Work required> The response should hold each line from the entries below where "false" is found.

Entries supplied>

-- ==== Sys2Proof/Laws/MovesBrineOps.lean ====
section
/-!
SUPPORT. Laws/MovesBrineOps.lean: which parts of the state each operation of Machine/BrineOps.lean moves.
-/
set_option Elab.async false
namespace Sys2Proof.Machine
set_option linter.all false

theorem State.brSetActive_moves (s : State) (m : Nat) :
    Moves [.regs, .weft] s (State.brSetActive s m) := by
  unfold State.brSetActive
  repeat' first
    | with_reducible apply Moves.refl | ((with_reducible apply Within.of); exact rfl) | intro _
    | with_reducible apply Moves.step (State.line_moves ..) | with_reducible apply Moves.step (State.setFld_moves ..)
    | with_reducible apply Moves.ite | with_reducible apply Moves.foldl | with_reducible apply Moves.foldl_snd
    | with_reducible apply Moves.foldl_fst | ((with_reducible apply Moves.snd); assumption)
    | ((with_reducible apply Moves.fst); assumption) | split | dsimp only

theorem State.brPgSync_moves (s : State) :
    Moves [.regs, .weft] s (State.brPgSync s) := by
  unfold State.brPgSync
  repeat' first
    | with_reducible apply Moves.refl | ((with_reducible apply Within.of); exact rfl) | intro _
    | with_reducible apply Moves.step (State.setFlag_moves ..) | with_reducible apply Moves.step (State.line_moves ..)
    | with_reducible apply Moves.ite | with_reducible apply Moves.foldl | with_reducible apply Moves.foldl_snd
    | with_reducible apply Moves.foldl_fst | ((with_reducible apply Moves.snd); assumption)
    | ((with_reducible apply Moves.fst); assumption) | split | dsimp only

theorem State.brGatesOff_moves (s : State) :
    Moves [.regs, .weft, .brine] s (State.brGatesOff s) := by
  unfold State.brGatesOff
  repeat' first
    | with_reducible apply Moves.refl | ((with_reducible apply Within.of); exact rfl) | intro _
    | with_reducible apply Moves.step (State.brSetActive_moves ..)
    | with_reducible apply Moves.step (State.setFlag_moves ..) | with_reducible apply Moves.step (State.brPgSync_moves ..)
    | with_reducible apply Moves.step (State.setBrine_moves ..) | with_reducible apply Moves.ite
    | with_reducible apply Moves.foldl | with_reducible apply Moves.foldl_snd | with_reducible apply Moves.foldl_fst
    | ((with_reducible apply Moves.snd); assumption) | ((with_reducible apply Moves.fst); assumption) | split | dsimp only

theorem State.brCfgCheck_moves (s : State) :
    Moves [.regs] s (State.brCfgCheck s) := by
  unfold State.brCfgCheck
  repeat' first
    | with_reducible apply Moves.refl | ((with_reducible apply Within.of); exact rfl) | intro _
    | with_reducible apply Moves.step (State.setFlag_moves ..) | with_reducible apply Moves.ite
    | with_reducible apply Moves.foldl | with_reducible apply Moves.foldl_snd | with_reducible apply Moves.foldl_fst
    | ((with_reducible apply Moves.snd); assumption) | ((with_reducible apply Moves.fst); assumption) | split | dsimp only

theorem State.brPhaseEnable_moves (s : State) (was : Nat) :
    Moves [.regs, .weft, .brine] s (State.brPhaseEnable s was) := by
  unfold State.brPhaseEnable
  repeat' first
    | with_reducible apply Moves.refl | ((with_reducible apply Within.of); exact rfl) | intro _
    | with_reducible apply Moves.step (State.brSetActive_moves ..)
    | with_reducible apply Moves.step (State.setBrine_moves ..) | with_reducible apply Moves.ite
    | with_reducible apply Moves.foldl | with_reducible apply Moves.foldl_snd | with_reducible apply Moves.foldl_fst
    | ((with_reducible apply Moves.snd); assumption) | ((with_reducible apply Moves.fst); assumption) | split | dsimp only

theorem State.brCtrlWrite_moves (s : State) (v : Word) :
    Moves [.regs, .weft, .brine] s (State.brCtrlWrite s v) := by
  unfold State.brCtrlWrite
  repeat' first
    | with_reducible apply Moves.refl | ((with_reducible apply Within.of); exact rfl) | intro _
    | with_reducible apply Moves.step (State.wr_moves ..) | with_reducible apply Moves.step (State.setBrine_moves ..)
    | with_reducible apply Moves.step (State.brCfgCheck_moves ..)
    | with_reducible apply Moves.step (State.setFlag_moves ..)
    | with_reducible apply Moves.step (State.brSetActive_moves ..)
    | with_reducible apply Moves.step (State.brGatesOff_moves ..)
    | with_reducible apply Moves.step (State.setFld_moves ..)
    | with_reducible apply Moves.step (State.brPhaseEnable_moves ..) | with_reducible apply Moves.ite
    | with_reducible apply Moves.foldl | with_reducible apply Moves.foldl_snd | with_reducible apply Moves.foldl_fst
    | ((with_reducible apply Moves.snd); assumption) | ((with_reducible apply Moves.fst); assumption) | split | dsimp only

theorem State.brLoop_moves (s : State) :
    Moves [.brine] s (State.brLoop s) := by
  unfold State.brLoop
  repeat' first
    | with_reducible apply Moves.refl | ((with_reducible apply Within.of); exact rfl) | intro _
    | with_reducible apply Moves.step (State.setBrine_moves ..) | with_reducible apply Moves.ite
    | with_reducible apply Moves.foldl | with_reducible apply Moves.foldl_snd | with_reducible apply Moves.foldl_fst
    | ((with_reducible apply Moves.snd); assumption) | ((with_reducible apply Moves.fst); assumption) | split | dsimp only

theorem State.setBrGate_moves (s : State) (p : Nat) (g : BrGate) :
    Moves [.brine] s (State.setBrGate s p g) := by
  unfold State.setBrGate
  repeat' first
    | with_reducible apply Moves.refl | ((with_reducible apply Within.of); exact rfl) | intro _
    | with_reducible apply Moves.step (State.setBrine_moves ..) | with_reducible apply Moves.ite
    | with_reducible apply Moves.foldl | with_reducible apply Moves.foldl_snd | with_reducible apply Moves.foldl_fst
    | ((with_reducible apply Moves.snd); assumption) | ((with_reducible apply Moves.fst); assumption) | split | dsimp only

theorem State.brSense_moves (s : State) (x : BrSense) :
    Moves [.brine] s (State.brSense s x) := by
  unfold State.brSense
  repeat' first
    | with_reducible apply Moves.refl | ((with_reducible apply Within.of); exact rfl) | intro _
    | with_reducible apply Moves.step (State.setBrGate_moves ..) | with_reducible apply Moves.ite
    | with_reducible apply Moves.foldl | with_reducible apply Moves.foldl_snd | with_reducible apply Moves.foldl_fst
    | ((with_reducible apply Moves.snd); assumption) | ((with_reducible apply Moves.fst); assumption) | split | dsimp only

theorem State.brFades_moves (s : State) :
    Moves [.regs, .weft, .brine] s (State.brFades s) := by
  unfold State.brFades
  repeat' first
    | with_reducible apply Moves.refl | ((with_reducible apply Within.of); exact rfl) | intro _
    | with_reducible apply Moves.step (State.brSetActive_moves ..)
    | with_reducible apply Moves.step (State.setBrine_moves ..) | with_reducible apply Moves.ite
    | with_reducible apply Moves.foldl | with_reducible apply Moves.foldl_snd | with_reducible apply Moves.foldl_fst
    | ((with_reducible apply Moves.snd); assumption) | ((with_reducible apply Moves.fst); assumption) | split | dsimp only

theorem State.brShedSync_moves (s : State) :
    Moves [.regs, .weft, .brine] s (State.brShedSync s) := by
  unfold State.brShedSync
  repeat' first
    | with_reducible apply Moves.refl | ((with_reducible apply Within.of); exact rfl) | intro _
    | with_reducible apply Moves.step (State.setBrine_moves ..)
    | with_reducible apply Moves.step (State.brSetActive_moves ..) | with_reducible apply Moves.ite
    | with_reducible apply Moves.foldl | with_reducible apply Moves.foldl_snd | with_reducible apply Moves.foldl_fst
    | ((with_reducible apply Moves.snd); assumption) | ((with_reducible apply Moves.fst); assumption) | split | dsimp only

theorem State.brStep_moves (s : State) :
    Moves [.regs, .weft, .brine] s (State.brStep s) := by
  unfold State.brStep
  repeat' first
    | with_reducible apply Moves.refl | ((with_reducible apply Within.of); exact rfl) | intro _
    | with_reducible apply Moves.step (State.line_moves ..) | with_reducible apply Moves.step (State.brSetActive_moves ..)
    | with_reducible apply Moves.step (State.setBrine_moves ..) | with_reducible apply Moves.ite
    | with_reducible apply Moves.foldl | with_reducible apply Moves.foldl_snd | with_reducible apply Moves.foldl_fst
    | ((with_reducible apply Moves.snd); assumption) | ((with_reducible apply Moves.fst); assumption) | split | dsimp only

theorem State.brRuns_moves (s : State) :
    Moves [.regs, .ladder, .brine] s (State.brRuns s) := by
  unfold State.brRuns
  repeat' first
    | with_reducible apply Moves.refl | ((with_reducible apply Within.of); exact rfl) | intro _
    | with_reducible apply Moves.step (State.recoversCell_moves ..)
    | with_reducible apply Moves.step (State.setBrine_moves ..) | with_reducible apply Moves.ite
    | with_reducible apply Moves.foldl | with_reducible apply Moves.foldl_snd | with_reducible apply Moves.foldl_fst
    | ((with_reducible apply Moves.snd); assumption) | ((with_reducible apply Moves.fst); assumption) | split | dsimp only

end Sys2Proof.Machine
end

Answer for the task>
set_option Elab.async false
set_option linter.all false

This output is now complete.